As mentioned above, the year that follows entry into force is filled with legal uncertainty. The Act does not refer to any grace period, yet the law is far from settled: the TCC is not appointed yet, and a large number of implementing regulations must be adopted to clarify or activate certain provisions of the Act. Until the TCC is up to speed and has adopted the various implementing regulations, the current Trade Competition Commission and existing subordinate regulations under the previous law remain in force. Relevant stakeholders have already voiced concerns that 365 days may not be sufficient to finalize the full suite of implementing regulations.

In any event, businesses active in Thailand would be wise to take the opportunity of this transition year to review carefully their practices and to make adjustments if necessary.

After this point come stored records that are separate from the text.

-- ==== Sys2Proof/Tests/Slice0.lean ====
section
/-! SUPPORT. The model's own tests: ill-formed terms that the checks refuse, words of the manual decoded, a witness for the
hypotheses of every statement, and small results worked out from the manual. -/

namespace Sys2Proof.Tests

set_option Elab.async false

open Sys2Proof Sys2Proof.Machine

/-! ### Small states -/

/-- The instruction stands at slot 5 of a block that is mapped, with these tokens arrived, and is the current slot. -/
def at5 (i : Instr) (toks : Tab Tok) : State :=
  let s := place1 State.reset ((encode i).getD 0 0) ((encode i).getD 1 0)
  { s.modFrame 0 0 fun f => { f with toks := toks } with cur := (0, 0, 5) }

/-- The thread and the block of a small state. -/
def th (s : State) : Thread := (s.thr 0).getD Thread.reset
/-- See `th`. -/
def fr (s : State) : Frame := (s.frame 0 0).getD (Frame.mk0 0 0 true 1 none)

/-- A state with the only thread changed. -/
def onThr (s : State) (f : Thread → Thread) : State := s.modThr 0 f
/-- A state with the only block changed. -/
def onFr (s : State) (f : Frame → Frame) : State := s.modFrame 0 0 f

/-- The tokens an instruction has sent. -/
noncomputable def out (i : Instr) (toks : Tab Tok) : Option (List (Nat × Tok)) :=
  match exec i (at5 i toks) with
  | .next s => (s.frame 0 0).map (·.transit)
  | _ => none

/-- Whether an outcome is a next state, and a test of that state. -/
def nextHas (o : Host.Outcome State Fault Refusal) (p : State → Bool) : Bool :=
  match o with
  | .next s => p s
  | _ => false

/-- An outcome that is a next state. -/
theorem nextHas_exists (o : Host.Outcome State Fault Refusal) (p : State → Bool) (h : nextHas o p = true) :
    ∃ s, o = .next s ∧ p s = true := by
  cases o with
  | next s => exact ⟨s, rfl, h⟩
  | fault _ => simp [nextHas] at h
  | refused _ => simp [nextHas] at h

/-- Whether a source belongs to a thread. -/
def srcOf (k : Nat) (x : Src) : Bool :=
  match x with
  | .acc t _ _ _ => t == k
  | .fetch _ t _ _ => t == k
  | .store _ t => t == k
  | _ => false

theorem holdsNothing_of (s : State) (k : Nat) (h : s.holds = [] ∧ s.resvs = [])
    (h' : (s.net.all fun e => !srcOf k e.2.src) = true ∧ (s.clus.all fun e => e.2.lock.all (·.1 != k)) = true) :
    HoldsNothing s k := by
  refine ⟨by simp [h.1], by simp [h.2], fun e he => ?_, fun e he l hl => ?_⟩
  · have := List.all_eq_true.mp h'.1 e he
    refine ⟨fun q i j hx => ?_, fun g q c hx => ?_, fun g hx => ?_⟩ <;> simp [srcOf, hx] at this
  · have := List.all_eq_true.mp h'.2 e he
    simpa [hl] using this

theorem forall_of_nil {α : Type} (l : List α) (p : α → Prop) (h : l = []) : ∀ x, x ∈ l → p x := by simp [h]

theorem ok_of {α β : Type} [DecidableEq β] (e : Except α β) (x : β)
    (h : (match e with | .ok y => decide (y = x) | .error _ => false) = true) : e = .ok x := by
  cases e <;> simp_all

theorem error_of {α β : Type} [DecidableEq α] (e : Except α β) (x : α)
    (h : (match e with | .ok _ => false | .error y => decide (y = x)) = true) : e = .error x := by
  cases e <;> simp_all

theorem oldest_of_nil (t : Thread) (h : t.frames = []) : ∀ f, t.oldest = some f → ∀ y ∈ t.frames, f.seq ≤ y.seq := by
  simp [Thread.oldest, h]
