-- ==== Sys2Proof/Laws/Bytes.lean ====
section
/-! SUPPORT. Byte order: a value's little-endian bytes assemble to the value again, and the bytes of an assembled value are the
bytes it was assembled from (spec 20_memory.md R52). -/

namespace Sys2Proof.Machine

theorem getLsbD_le16 (b0 b1 : Byte) (i : Nat) :
    (le16 b0 b1).getLsbD i = if i < 8 then b0.getLsbD i else b1.getLsbD (i - 8) := by
  simp only [le16, BitVec.getLsbD_or, BitVec.getLsbD_setWidth, BitVec.getLsbD_shiftLeft]
  split
  · simp [show i < 16 by omega, *]
  · by_cases h : i < 16
    · simp [show i - 8 < 16 by omega, BitVec.getLsbD_of_ge b0 i (by omega), *]
    · simp [h, BitVec.getLsbD_of_ge b1 (i - 8) (by omega)]

theorem getLsbD_le32 (b0 b1 b2 b3 : Byte) (i : Nat) :
    (le32 b0 b1 b2 b3).getLsbD i =
      if i < 8 then b0.getLsbD i else if i < 16 then b1.getLsbD (i - 8)
      else if i < 24 then b2.getLsbD (i - 16) else b3.getLsbD (i - 24) := by
  simp only [le32, BitVec.getLsbD_or, BitVec.getLsbD_setWidth, BitVec.getLsbD_shiftLeft]
  by_cases h0 : i < 8
  · simp [h0, show i < 16 by omega, show i < 24 by omega, show i < 32 by omega]
  by_cases h1 : i < 16
  · simp [h0, h1, show i < 24 by omega, show i < 32 by omega, show i - 8 < 32 by omega, BitVec.getLsbD_of_ge b0 i (by omega)]
  by_cases h2 : i < 24
  · simp [h0, h1, h2, show i < 32 by omega, show i - 16 < 32 by omega, BitVec.getLsbD_of_ge b0 i (by omega),
      BitVec.getLsbD_of_ge b1 (i - 8) (by omega)]
  by_cases h3 : i < 32
  · simp [h0, h1, h2, h3, show i - 24 < 32 by omega, BitVec.getLsbD_of_ge b0 i (by omega),
      BitVec.getLsbD_of_ge b1 (i - 8) (by omega), BitVec.getLsbD_of_ge b2 (i - 16) (by omega)]
  · simp [h0, h1, h2, h3, BitVec.getLsbD_of_ge b3 (i - 24) (by omega)]

theorem le16_bytes (v : Half) : le16 (v.extractLsb' 0 8) (v.extractLsb' 8 8) = v := by
  apply BitVec.eq_of_getLsbD_eq
  intro i hi
  rw [getLsbD_le16]
  simp only [BitVec.getLsbD_extractLsb']
  split
  · simp [*]
  · simp [show i - 8 < 8 by omega, show 8 + (i - 8) = i by omega]

theorem le32_bytes (v : BitVec 32) :
    le32 (v.extractLsb' 0 8) (v.extractLsb' 8 8) (v.extractLsb' 16 8) (v.extractLsb' 24 8) = v := by
  apply BitVec.eq_of_getLsbD_eq
  intro i hi
  rw [getLsbD_le32]
  simp only [BitVec.getLsbD_extractLsb']
  split
  · simp [*]
  split
  · simp [show i - 8 < 8 by omega, show 8 + (i - 8) = i by omega]
  split
  · simp [show i - 16 < 8 by omega, show 16 + (i - 16) = i by omega]
  · simp [show i - 24 < 8 by omega, show 24 + (i - 24) = i by omega]

theorem le16_low (b0 b1 : Byte) : (le16 b0 b1).extractLsb' 0 8 = b0 := by
  apply BitVec.eq_of_getLsbD_eq
  intro i hi
  simp [getLsbD_le16, hi]

theorem le16_high (b0 b1 : Byte) : (le16 b0 b1).extractLsb' 8 8 = b1 := by
  apply BitVec.eq_of_getLsbD_eq
  intro i hi
  simp [getLsbD_le16, hi]

@[simp] theorem le16Bytes_length (v : Half) : (le16Bytes v).length = 2 := rfl
@[simp] theorem le32Bytes_length (v : BitVec 32) : (le32Bytes v).length = 4 := rfl

end Sys2Proof.Machine
end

Parties to mergers having a nexus with Thailand should also consider the timing of their transaction to determine whether it is likely to require a filing with the Thai authorities. In case of doubt, the parties may consider approaching the officials to discuss the matter.

The Thai government is determined to give teeth to this second iteration of their competition law and businesses should respond to this policy imperative with proactive compliance measures.